▼

-- ==== Sys2Proof/Machine/WellOps.lean ====
section
/-!
DEFINITION. Machine/WellOps.lean: the Wellhead (15): inputs and supplies, frames and the channel map, the listen path, the wake and its drain,
admission of device frames, the frame stage, and zeroisation.
-/
namespace Sys2Proof.Machine

def wellSet (w : Well) (d : Dev) : Dev := { d with well := w }
def wellMod (f : Well → Well) (d : Dev) : Dev := wellSet (f d.well) d

/-- The Wellhead is present. -/
def wellHere (d : Dev) : Bool := hasWell d.fuse.variant

/-- The unit is in READY, DRAINING or ICE: the listen path may run (R325). A wake in Ice goes on through WAKING to the drain it is for (R328, R330).
 [log entry 47 DEDUCED] -/
def wellListens (d : Dev) : Bool :=
  wellHere d && (match ustate 30 d with | .ready => true | .draining => true | .ice => true | .waking => d.well.lstate == .opened | _ => false)

def wIn (n : Nat) (w : Well) : WInput := tabGet (fun _ => {}) w.inp n
def wInSet (n : Nat) (i : WInput) (w : Well) : Well := { w with inp := tabSet (fun _ => {}) w.inp n i }
def wMap (c : Nat) (w : Well) : WChan := tabGet (fun _ => {}) w.map c
def wLive (c : Nat) (w : Well) : WChan := tabGet (fun _ => {}) w.live c

/-! ### Power of inputs and supplies (R313 to R315, R319, Table 15-4) -/

/-- Inputs the map names. -/
def wMapInputs (w : Well) : List Nat := (List.range 8).filter fun n => (List.range 8).any fun c => (wMap c w).en && (wMap c w).inp == n

/-- Inputs of the channels in force: they stay powered until the boundary at which a change of the map takes effect (07 R156). -/
def wLiveInputs (w : Well) : List Nat := (List.range 8).filter fun n => (List.range 8).any fun c => (wLive c w).en && (wLive c w).inp == n

/-- Inputs of the frame in progress, which they end. -/
def wCurInputs (w : Well) : List Nat := match w.cur with | some (_, _, srcs) => srcs | none => []

/-- Inputs the listen state powers. -/
def wWants (w : Well) : List Nat :=
  match w.lstate with
  | .off => []
  | .seep | .ripple => [w.lmic]
  | .opened => (List.range 8).filter fun n => n == w.lmic || (wMapInputs w).contains n
  | .awake | .capture => wMapInputs w ++ wLiveInputs w ++ wCurInputs w

/-- Power inputs up and down as the listen state asks; one powered up from off ramps for 2 ms (R315). -/
def wPower (at' : Nat) (w : Well) : Well :=
  forN 8 (fun n w =>
    let i := wIn n w
    let want := (wWants w).contains n
    if want && !i.powered then wInSet n { i with powered := true, ramp := at' + 18432000 } w
    else if !want && i.powered then wInSet n { i with powered := false, ramp := 0 } w
    else w) w

/-- A supply is on: ON is 1, no fault stands, and a powered input selects it (R313, R314). `k`: 1 supply A, 2 supply B. -/
def wSupplyOn (k : Nat) (w : Well) : Bool :=
  let s := if k = 1 then w.supA else w.supB
  s.on && !s.flt && (List.range 8).any fun n => (wIn n w).powered && (wIn n w).bias == k

/-- A load above 4 mA has lasted 100 µs: the supply switches off (R314). -/
def biasOverload (k : Nat) (d : Dev) : Dev :=
  if !wellHere d || !(k == 1 || k == 2) || !wSupplyOn k d.well then d
  else raise 30 4 (wellMod (fun w => if k = 1 then { w with supA := { w.supA with flt := true } } else { w with supB := { w.supB with flt := true } }) d)

/-- Software writes a supply's V and ON: ON written 1 after 0 ends a fault (R314). -/
def wSupplyWrite (v : Nat) (on : Bool) (s : WSupply) : WSupply := { v := v, on := on, flt := s.flt && !(on && !s.on) }

/-- Input `n` reaches full operation (R315). -/
def inputRampEnd (n : Nat) (d : Dev) : Dev :=
  if n < 8 ∧ (wIn n d.well).ramp ≠ 0 ∧ due (wIn n d.well).ramp d then wellMod (fun w => wInSet n { wIn n w with ramp := 0 } w) d else d

/-! ### Zeroisation and the listen states (R325, R331) -/

/-- The ring, the feature history and Ripple's working values are zeroised. -/
def zeroise (w : Well) : Well := { w with ring := [], hist := [], fresh := false, drain := [], draining := false }

/-- LSTATE becomes SEEP. The frame in progress is the last (R325). -/
def toSeep (at' : Nat) (w : Well) : Well :=
  wPower at' { w with lstate := .seep, gate := false, flush := w.flush && w.cur.isSome, hops := 0, active := 0, inactive := 0, fresh := false, drain := [],
                      drained := false, draining := false, late := [], lastOut := none, lastLidx := 0, lastVerdict := none, wakeIce := false, hopAt := at' }

/-- LSTATE becomes OFF. -/
def toOff (at' : Nat) (w : Well) : Well :=
  wPower at' { w with lstate := .off, gate := false, flush := false, hops := 0, active := 0, inactive := 0, fresh := false, drain := [],
                      drained := false, draining := false, late := [], lastOut := none, cur := none, lastLidx := 0, lastVerdict := none, wakeIce := false }

/-- LSTATE becomes CAPTURE or AWAKE: every enabled channel changes at the next frame boundary (R319). -/
def toLive (s : LState) (at' : Nat) (w : Well) : Well := wPower at' { w with lstate := s, live := [], active := 0, inactive := 0 }

/-- The unit is READY: the decimation counter is reset (R318), and the listen state is as LISTEN gives it, but for one that LISTEN 1 gave and that the unit
kept: a wake goes on to its drain or its live frames, and listening that an abandoned entry into Ice did not end goes on (R325, R328, R330).
 [log entry 47 DEDUCED] -/
def listenStart (d : Dev) : Dev :=
  let at' := now d
  wellMod (fun w =>
    let w := { w with frameAt := at', nowRate := w.rate, nowFlen := w.flen, live := [] }
    match w.lstate, w.listen with
    | .opened, _ => { w with cur := if w.drained then some (0, w.flen, [w.lmic]) else none }
    | .seep, 1 | .ripple, 1 => { w with cur := none }
    | _, 1 => toSeep at' { w with cur := none }
    | _, 2 => toLive .capture at' { w with cur := none }
    | _, _ => toOff at' { w with cur := none }) d

/-- The unit leaves ICE for WAKING, or starts from OFF: LSTATE is OFF, but for a wake, which its drain awaits (R325, R328). [log entry 47 DEDUCED] -/
def wellWaking (d : Dev) : Dev := if d.well.lstate = .opened then d else wellMod (toOff (now d)) d

/-- The unit enters ICE: no frame is produced in it. -/
def wellIced (d : Dev) : Dev := wellMod (fun w => { w with cur := none, flush := false }) d

/-- A pack with a Ripple model is loaded. -/
def hasRipple (w : Well) : Bool := !w.pack.isEmpty && wpRipple w.pack

/-- LISTEN is written (R325, R331). [log entry 47 DEDUCED] -/
def listenWrite (v : Nat) (d : Dev) : Dev :=
  if v = 3 ∨ 3 < v ∨ (v = 1 ∧ ¬ hasRipple d.well) then badacc d
  else
    let at' := now d
    let old := d.well.listen
    let d := wellMod (fun w => { (if old = v then w else zeroise w) with listen := v }) d
    if !wellListens d then d
    else wellMod (fun w =>
      match v, w.lstate with
      | 0, _ => toOff at' w
      | 1, .off | 1, .awake | 1, .capture => toSeep at' w
      | 2, .off => toLive .capture at' w
      | _, _ => w) d

/-- LMIC is written: a change zeroises, and in SEEP or RIPPLE it restarts SEEP (R325, R331). -/
def lmicWrite (v : Nat) (d : Dev) : Dev :=
  if d.well.lmic = v then d
  else
    let at' := now d
    wellMod (fun w =>
      let w := { zeroise w with lmic := v }
      match w.lstate with | .seep | .ripple => toSeep at' w | _ => wPower at' w) d

/-! ### Frames (R318 to R320) -/

/-- Gauge units of a frame. -/
def frameGu (flen : Nat) : Nat := 92160000 * (flen + 1)

/-- What a decimator computes, in units of 2⁻¹⁶ of a sample step, as its int16 output: to nearest, ties to even, saturated (R317). [log entry 9 DESIGN CHOICE] -/
def pcmRound (x : Int) : Int :=
  let q := x / 65536
  let r := x % 65536
  clampS 16 (if 32768 < r ∨ (r = 32768 ∧ q % 2 = 1) then q + 1 else q)

/-- A list of exactly `n` samples. The filters' coefficients are not the spec's, and what they compute is given from outside. [log entry 9 DESIGN CHOICE] -/
def fitSamples (n : Nat) (l : List Int) : List Int := ((l.map pcmRound) ++ List.replicate (n - l.length) 0).take n

/-- A frame as a packet of Sluice 165, written behind those that wait: word 0 holds the common header, with no record, and the frame follows from
word 1 on. [log entry 47 DEDUCED] -/
def wellEmit (b : List Byte) (d : Dev) : Dev :=
  putMarker 165 { stream := d.well.stream, kind := 4, gen := ugen 30 d, lidx := noLidx, body := List.replicate 52 0 ++ b } d

/-- Samples of `k` positions, `n` each, as the inputs give them where no command has brought them: free values. [log entry 9 DESIGN CHOICE] -/
def freeSamples (k n : Nat) (d : Dev) : List (List Int) × Dev :=
  let (v, d) := draw d
  ((List.range k).map fun i => (List.range n).map fun j => (65536 : Int) * sgn 16 (v / 2 ^ (16 * (i * n + j)) % 65536), d)

/-- The channels `cs` of the written map come into force (R319). -/
def wMapIn (w : Well) (cs : List Nat) : Well :=
  { w with live := cs.foldl (fun t c => tabSet (fun _ => ({} : WChan)) t c (wMap c w)) w.live }

/-- A frame boundary (R318, R319, 07 R156): the frame in progress is committed, and pending changes of rate, length and map take effect.
`x`: the decimated samples of each position. -/
def frameBoundary (x : List (List Int)) (d : Dev) : Dev :=
  let w := d.well
  if !wellHere d || !userves 30 d || !due (w.frameAt + frameGu w.nowFlen) d then d
  else
    let d := match w.cur with
      | none => d
      | some (r, f, srcs) =>
        let n := wellS1 r * (f + 1)
        let xs := (List.range srcs.length).map fun k => fitSamples n (x.getD k [])
        let b := wellFrameBytes r f false false w.flush srcs w.frameAt xs
        let d := wellMod (fun w => { w with flush := false }) d
        if w.draining then wellMod (fun w => { w with late := w.late ++ [b] }) d else wellEmit b d
    wellMod (fun w =>
      let changed := w.nowRate != w.rate || w.nowFlen != w.flen
      let w := { w with frameAt := w.frameAt + frameGu w.nowFlen, nowRate := w.rate, nowFlen := w.flen }
      match w.lstate with
      | .awake | .capture =>
        let ready := fun (c : Nat) => !(wMap c w).en || (wIn (wMap c w).inp w).ramp == 0
        let moves := (List.range 8).filter fun c => wMap c w != wLive c w && ready c
        let used := moves.any fun c => (wMap c w).en || (wLive c w).en
        let w := wMapIn w moves
        let srcs := ((List.range 8).filter fun c => (wLive c w).en).map fun c => (wLive c w).inp
        wPower w.frameAt { w with cur := if srcs.isEmpty then none else some (w.rate, w.flen, srcs), flush := w.flush || used || (!srcs.isEmpty && changed) }
      | .opened => { w with cur := if w.drained then some (0, w.flen, [w.lmic]) else none, flush := false }
      | _ => { w with cur := none, flush := false }) d

/-- A frame boundary falls in this tick (02 R23). [log entry 9 DESIGN CHOICE] -/
def frameDue (d : Dev) : Dev :=
  let w := d.well
  if !wellHere d || !userves 30 d || !due (w.frameAt + frameGu w.nowFlen) d then d
  else match w.cur with
    | none => frameBoundary [] d
    | some (r, f, srcs) => let (x, d) := freeSamples srcs.length (wellS1 r * (f + 1)) d; frameBoundary x d

/-! ### Listening (R326, R327) -/

/-- Features of one hop of LMIC under RFSET (R327). -/
def hopFeatures (w : Well) (x : List Int) : List Nat := if hasRipple w then wellHop (wpBands w.pack (wpRfset w.pack)) [] x else []

/-- The latest `n` of a list. -/
def latest {α : Type} (n : Nat) (l : List α) : List α := l.drop (l.length - n)

/-- Ripple has a hop to evaluate: it ends within ⌈MACS / 64⌉ + 32 ticks (R327). -/
def askRipple (t : Nat) (w : Well) : Well := { w with fresh := true, evalBy := t + (wpMacs w.pack + 63) / 64 + 32 }
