/-- A load that has failed: who waits hears it; the reload after an ON is logged. An engine's slot then reads empty (R180, R200, R220); a core's counts as
stopped until it has been reloaded (12 R273). -/
def jobFail (j : LoadJob) (d : Dev) : Dev :=
  let d := jobDrop j d
  let d := if j.again then logAdd j.unit .fault ("load slot " ++ dec j.slot ++ " failed") (if j.unit = 16 then d else reloadClear j.unit j.slot j.cores d) else d
  answer ⟨j.sid, j.tag⟩ (.slot j.unit j.slot) (some "failed") (loadLines j.unit j.slot j.cores d) d

def jobDone (j : LoadJob) (d : Dev) : Dev :=
  let d := jobDrop j d
  if j.wait then answer ⟨j.sid, j.tag⟩ (.slot j.unit j.slot) none (loadLines j.unit j.slot j.cores d) d else d

/-- Put a model on the cores `m` of its mask (R272). -/
def longInstall (j : LoadJob) (m : Nat) (d : Dev) : Option Dev :=
  let p := j.image
  let have' := ((List.range 8).find? fun c => bitOf j.cores c && !bitOf j.left c).map fun c => progOf j.slot (core c d)
  let place := match have' with
    | some s => some (s.dataAt, s.wgtAt)
    | none => match dataPlace p j.slot j.cores d, wgtPlace p j.slot j.cores d with | some a, some w => some (a, w) | _, _ => none
  match place with
  | none => none
  | some (a, w) =>
    let d := if have'.isSome then d
             else mereWrite a (slice p (mDataAt p) (mData p) ++ List.replicate (mBss p) 0) (hbmWrite w (slice p (mWeightAt p) (mWeight p)) d)
    let s : ProgSlot := { hdr := p.take 256, table := slice p mTableAt (32 * mStreams p), code := slice p (mCodeAt p) (mCode p), dataAt := a, wgtAt := w }
    some (foldSt ((List.range 8).filter (bitOf m)) (fun c d =>
      coreMod c (fun k => { k with slots := tabSet (fun _ => ({} : ProgSlot)) k.slots j.slot s }) d) (reloadClear 16 j.slot m d))

/-- The slot holds the new pack; none: its room has gone meanwhile. `m`: the cores that take a model. -/
def jobInstall (j : LoadJob) (m : Nat) (d : Dev) : Option Dev :=
  let d := if j.unit = 16 then d else reloadClear j.unit j.slot 0 d
  match j.unit with
  | 4 => (packPlace 4 j.slot j.image.length d).map fun o =>
      let d := if j.upd then reedClearAll d else d
      reedSlotSet j.slot { base := o, bytes := j.image } d
  | 5 => (packPlace 5 j.slot j.image.length d).map fun o =>
      let d := if j.upd then shoalClearAll d else shoalClearSlot j.slot d
      shoalSlotSet j.slot { base := o, bytes := j.image } d
  | 6 => (packPlace 6 j.slot j.image.length d).map fun o => tarnSlotSet j.slot { base := o, bytes := j.image } d
  | 30 => some { d with well := { d.well with pack := j.image } }
  | _ => longInstall j m d

/-- A load into a slot not in use has been read and checked: the slot holds the new pack (R179, R199, R220, R272). [log entry 38 DEDUCED] -/
def slotLoadComplete (u k : Nat) (d : Dev) : Dev :=
  match d.loads.find? fun j => j.unit == u && j.slot == k && !j.upd with
  | none => d
  | some j =>
    if !(loadUnits u j.cores).all (fun n => userves n d) then jobFail j d
    else match jobInstall j j.cores d with
      | none => jobFail j d
      | some d => jobDone j d

/-- Bit of unit n in a job's `left`. -/
def jobBit (j : LoadJob) (n : Nat) : Nat := if j.unit = 16 then n - 16 else 0

def jobSwap (j j' : LoadJob) (d : Dev) : Dev := { d with loads := d.loads.map fun x => if x == j then j' else x }

/-- The load by UPDATE that unit n has still to take. -/
def updJob (n : Nat) (d : Dev) : Option LoadJob :=
  d.loads.find? fun j => j.upd && (loadUnits j.unit j.cores).contains n && bitOf j.left (jobBit j n)

/-- A load during UPDATING completes and verifies (03 R474): the unit takes the pack and wakes. -/
def loadComplete (n : Nat) (ack : Bool) (d : Dev) : Dev :=
  if ustate n d = .updating ∧ (uent n d).leaving = none then
    match updJob n d with
    | none => updateDone n ack d
    | some j =>
      match jobInstall j (2 ^ jobBit j n) d with
      | none => jobFail j (updateFail n d)
      | some d => updateDone n ack (jobSwap j { j with left := j.left - 2 ^ jobBit j n } d)
  else d

/-- A load during UPDATING fails: the unit is FAULTED. -/
def loadFail (n : Nat) (d : Dev) : Dev :=
  if ustate n d = .updating ∧ (uent n d).leaving = none then
    match updJob n d with
    | none => updateFail n d
    | some j => jobFail j (updateFail n d)
  else d

/-- An UPDATE of unit n is asked for, waited for or under way. -/
def updAlive (n : Nat) (d : Dev) : Bool :=
  let e := uent n d
  e.pend == some .update || (e.state == .draining && e.target == some .update) || e.state == .updating || d.udir.waiting.any fun q => q.unit == n && q.act == 4

/-- What has become of one load: by UPDATE it is done once every unit that took it is READY again, and failed once one cannot take it any more;
a load into a slot not in use fails with its unit. -/
def jobSettle (j : LoadJob) (d : Dev) : Dev :=
  let us := loadUnits j.unit j.cores
  if j.upd then
    if us.any fun n => (bitOf j.left (jobBit j n) && !updAlive n d) || (!bitOf j.left (jobBit j n) && (ustate n d == .faulted || ustate n d == .off)) then jobFail j d
    else if us.all fun n => !bitOf j.left (jobBit j n) && uready n d then jobDone j d
    else d
  else if us.any fun n => ustate n d == .faulted || ustate n d == .off then jobFail j d
  else d

/-- Every load that has come to its end is settled. [log entry 38 DEDUCED] -/
def loadsRun (d : Dev) : Dev := foldSt d.loads jobSettle d

/-! ### The reload after an ON (08 R180, 12 R273) -/

/-- Slots of unit n that CONFIG names and that have not been reloaded: slot, image and cores. -/
def reloadList (n : Nat) (d : Dev) : List CfgLoad :=
  let ls := cfgLoads d.boot.config
  match n with
  | 4 => ls.filter fun l => l.engine == 1 && d.reed.reload.contains l.slot
  | 5 => ls.filter fun l => l.engine == 2 && d.shoal.reload.contains l.slot
  | 6 => ls.filter fun l => l.engine == 3 && d.tarn.reload.contains l.slot
  | 30 => ls.filter fun l => l.engine == 5 && d.well.pack.isEmpty
  | _ => (ls.filter fun l => l.engine == 4 && bitOf l.cores (n - 16) && tabGet (fun _ => false) d.longs.reload (16 * (n - 16) + l.slot % 16)).map
      fun l => { l with cores := 2 ^ (n - 16) }

def slotEmpty (u k cores : Nat) (d : Dev) : Bool :=
  match u with
  | 4 => (reedSlot k d).bytes.isEmpty
  | 5 => (shoalSlot k d).bytes.isEmpty
  | 6 => (tarnSlot k d).bytes.isEmpty
  | 16 => (progOf k (core (lowCore cores) d)).hdr.isEmpty
  | _ => d.well.pack.isEmpty

/-- One load of the reload. [log entry 38 DEDUCED] -/
def reloadOne (u : Nat) (l : CfgLoad) (d : Dev) : Dev :=
  let (img, bad) := imageOf (.image l.image) d
  let j : LoadJob := { unit := u, slot := l.slot, cores := l.cores, left := if u = 16 then l.cores else 1, image := imgPayload img, upd := u == 30,
                       again := true, sid := 999 }
  if d.loads.any fun x => x.unit == u && x.slot == l.slot && x.cores == l.cores && x.again then d
  else if !slotEmpty u l.slot l.cores d then reloadClear u l.slot l.cores d
  else if (loadCheck u l.slot l.cores img bad d).isSome then jobFail j d
  else
    let d := loadAdd j d
    if u = 30 then dirSubmit { path := .load, unit := 30, act := 4, gen := ugen 30 d } d else d

/-- After an ON outside boot the Shore agent reloads what CONFIG names, once unit n is READY. -/
def engineReload (n : Nat) (d : Dev) : Dev :=
  if uready n d && (decide (4 ≤ n) && decide (n < 7) || decide (16 ≤ n) && decide (n < 24) || n == 30) then
    foldSt (reloadList n d) (reloadOne (if 16 ≤ n ∧ n < 24 then 16 else n)) d
  else d

end Sys2Proof.Machine
end

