/-- BOOT_RECOVER GO (R432). [log entry 53 DEDUCED] -/
def recoveryGo (hbmBad : Nat) (d : Dev) : Dev :=
  if d.boot.phase ≠ 5 then d
  else
    let (img, bad) := imageMere d.boot.recaddr d
    match firstFail (imageRules [1] img bad d) with
    | some _ => raise 99 2 (evAdd 6 [1, 2] [] d)
    | none => bootShore img 0 true hbmBad d

end Sys2Proof.Machine
end

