/-- A parsed line: the errors of its form first, then the command (R73). [log entry 24 DEDUCED] -/
def runTokens (i : Nat) (bad : Bool) (text : List Char) (ts : List String) (d : Dev) : Dev :=
  let s := sess i d
  let hasNode := match ts with | t :: _ => t.toList.head? == some '@' | [] => false
  let node : Pv Nat := if hasNode then nodeElem (ts.headD "") else good d.jetty.node
  let us := if hasNode then ts.drop 1 else ts
  let hasTag := match us with | t :: _ => t.toList.head? == some '#' | [] => false
  let tag := if hasTag then String.ofList ((us.headD "").toList.drop 1) else ""
  let vs := if hasTag then us.drop 1 else us
  let badTag := hasTag && !tagForm tag
  let r : BRef := { sid := i, tag := if badTag then "" else tag }
  if s.machine && (!hasTag || badTag) then lineRefused i "syntax" (countLine i d)
  else
    let e0 := if bad || badTag || node.e == 1 || decide (vs.length < 2) || vs.any strayElem then 1 else 0
    match vs with
    | verb :: noun :: args =>
      match lineOf s.machine verb noun args with
      | none => formErr r (firstErr e0 2) (countLine i d)
      | some l =>
        let e := firstErr e0 l.e
        if e = 1 ∨ e = 2 then formErr r e (countLine i d)
        else if node.e = 0 ∧ node.v ≠ d.jetty.node then
          if e = 3 ∧ rtValid (routeWord node.v d.jetty) then bcmd r (fun d => err r "range" [] d) d else remoteSend r node.v text d
        else if e = 3 ∨ node.e = 3 then bcmd r (fun d => err r "range" [] d) d
        else l.v r d
    | _ => formErr r 1 (countLine i d)

/-- One line of session i, without its terminator; `bad`: it held something that fails it with syntax. The spec does not say whether the check
code of a line with a tab covers the tab or the space it is read as: here the space (R64). Nor does it say whether a line that is too long or has
a bad byte is still a comment where it begins with a semicolon: here it is (R61). [log entry 65 DESIGN CHOICE] -/
def takeLine (i : Nat) (raw : List Byte) (bad : Bool) (d : Dev) : Dev :=
  let s := sess i d
  if !(bipServed d && s.live) then d
  else
    let cs := (raw.take 1024).map fun b => if b = 9 then ' ' else Char.ofNat b.toNat
    let bad := bad || decide (1024 < raw.length) || cs.any fun c => !within c.toNat 0x20 0x7E
    let t := stripR (stripL cs)
    if t.isEmpty || t.head? == some ';' then d
    else
      let go := fun (u : List Char) (x : Bool) => let (q, ts) := tokens u; runTokens i (bad || x || q) t ts d
      match checkOf t with
      | .code c v => if crc8 (textBytes (String.ofList c)) = BitVec.ofNat 8 v then go c false else lineRefused i "crc" (countLine i d)
      | .none => if s.crc then lineRefused i "crc" (countLine i d) else go t false
      | .bad => if s.crc then lineRefused i "crc" (countLine i d) else go t true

▲

Try it: In the data above, start at the line that has "let node : Pv", stop after the line that has "code of a line", and print every line in between exactly as it stands.

Completed task:
  let node : Pv Nat := if hasNode then nodeElem (ts.headD "") else good d.jetty.node
  let us := if hasNode then ts.drop 1 else ts
  let hasTag := match us with | t :: _ => t.toList.head? == some '#' | [] => false
  let tag := if hasTag then String.ofList ((us.headD "").toList.drop 1) else ""
  let vs := if hasTag then us.drop 1 else us
  let badTag := hasTag && !tagForm tag
  let r : BRef := { sid := i, tag := if badTag then "" else tag }
  if s.machine && (!hasTag || badTag) then lineRefused i "syntax" (countLine i d)
  else
    let e0 := if bad || badTag || node.e == 1 || decide (vs.length < 2) || vs.any strayElem then 1 else 0
    match vs with
    | verb :: noun :: args =>
      match lineOf s.machine verb noun args with
      | none => formErr r (firstErr e0 2) (countLine i d)
      | some l =>
        let e := firstErr e0 l.e
        if e = 1 ∨ e = 2 then formErr r e (countLine i d)
        else if node.e = 0 ∧ node.v ≠ d.jetty.node then
          if e = 3 ∧ rtValid (routeWord node.v d.jetty) then bcmd r (fun d => err r "range" [] d) d else remoteSend r node.v text d
        else if e = 3 ∨ node.e = 3 then bcmd r (fun d => err r "range" [] d) d
        else l.v r d
    | _ => formErr r 1 (countLine i d)

/-- One line of session i, without its terminator; `bad`: it held something that fails it with syntax. The spec does not say whether the check
code of a line with a tab covers the tab or the space it is read as: here the space (R64). Nor does it say whether a line that is too long or has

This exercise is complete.